The new tax passed 154 votes to 143 against in the 300-member parliament. It was announced earlier this month after international debt inspectors suspended their review of Greek reforms amid talk of missed revenue targets and delayed implementation of austerity measures. The inspectors are expected to return to Athens this week.
Greece must receive an euro8 billion ($11 billion) rescue loan before mid-October to stave off bankruptcy, a collapse that would send shock waves through financial markets in Europe and the world. But creditors have demanded more efforts to raise revenue.
The new tax will be charged through electricity bills to make it easier for the state to collect, instead of going through Greece's unwieldy and inefficient tax system. Those who refuse to pay risk having their power cut off.

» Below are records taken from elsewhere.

-- ==== Sys2Proof/Certificates/Slice0/Obligations.lean ====
section
/-! DEFINITION. The statements for the provers. Each docstring names the rule of spec/ it formalises, or says
that it rests on a choice of the model and names the log entry (notes/assumptions). -/

open Sys2Proof Sys2Proof.Machine

/-! ## Encoding and decoding (R60 to R95) -/

/-- Decode and encode agree: no bit of a field is dropped, whatever the operands (R60 to R89). -/
def Obligations.DecodeOfEncodeIsIdentity : Prop :=
  ∀ (i : Instr) (rest : List Byte), i.wellFormed = true →
    decodeWord (encode i) = .ok i ∧ decode (encodeBytes i ++ rest) = .ok (i, rest)

/-- What decodes is well-formed, and encodes to the word with bits cleared that no field covers (R88, R89). -/
def Obligations.DecodeLosesOnlyIgnoredBits : Prop :=
  ∀ (w : Word) (i : Instr), decodeWord w = .ok i →
    i.wellFormed = true ∧ encode i &&& w = encode i ∧ decodeWord (encode i) = .ok i

/-- R88: exactly the listed words are illegal, and one that is about to run halts the processor with
`FatalDecode(w)` and no other effect. `nextTurn`, which says whose tick comes next, is the model's (log
entry 1). -/
def Obligations.IllegalWordsAreFatalDecode : Prop :=
  (∀ w : Word, (∃ e, decodeWord w = .error e) ↔ IllegalWord w) ∧
  (∀ s : State, s.self.halted = false → s.self.stall.cause ≠ .noContext → IllegalWord s.word →
    step s = .next ({ s with self :=
      { s.self with halted := true, haltCause := .decode,
                    haltInfo := ⟨s.self.clk, s.ipc, .word s.word⟩ } } : State).nextTurn)

/-- R61: the bitfield decoder's formula, `fld(w, s, e) = (w >> (32 - e)) mod 2^(e - s)`. -/
def Obligations.FieldIsShiftedAndCut : Prop :=
  ∀ (w : Word) (s e : Nat) (h : s < e ∧ e ≤ 32), (fld w s e h).toNat = (w.toNat >>> (32 - e)) % 2 ^ (e - s)

/-- The worked encodings of the spec, of several layouts, decode to the instructions they stand for
(R64 to R86). -/
def Obligations.SpecEncodingsDecode : Prop :=
  decodeWord 0x0464C001 = .ok (.addI 3 4 ⟨true, false, false, 0⟩ 1) ∧
  decodeWord 0x08220060 = .ok (.subR 1 2 ⟨false, false, false, 0⟩ 3) ∧
  decodeWord 0x1CA81234 = .ok (.movi 5 false true 0x1234) ∧
  decodeWord 0x2022A01F = .ok (.sraI 1 2 31) ∧
  decodeWord 0x34220FFF = .ok (.stD 1 2 .b8 0xFFF) ∧
  decodeWord 0x3882D003 = .ok (.ldcXI 4 2 .b64 3) ∧
  decodeWord 0xE8414E02 = .ok (.jmp 0 false .bitTest 5 7 2) ∧
  decodeWord 0xEE400040 = .ok (.lcall 2 false 0x40) ∧
  decodeWord 0x40A19FFE = .ok (.cmpjI 0 true .gt 1 7 0x3FE) ∧
  decodeWord 0x4A000000 = .ok (.ctxswap true) ∧
  decodeWord 0xFB044300 = .ok (.dmal true 2 1 2 3) ∧
  decodeWord 0x4F650000 = .ok (.hash true .k60 1 2 10) ∧
  decodeWord 0x64C30001 = .ok (.cnt false false true true 3 1)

But the extra charge has deeply angered Greeks, who have already been through more than a year of sharp austerity that has seen salary and pension cuts and increased taxes across the board. State electricity company unionists have threatened not to collect the tax.
Speaking before the vote, Finance Minister Evangelos Venizelos acknowledged the new tax was harsh on some, but stressed the government had no choice but to impose it as it fought to reduce its budget deficit.
"Clearly there will be categories of people who will not be able to pay this housing charge and this is a situation that will be resolved," he said. "But the most important thing is that we achieve the targets agreed to in 2011 and 2012."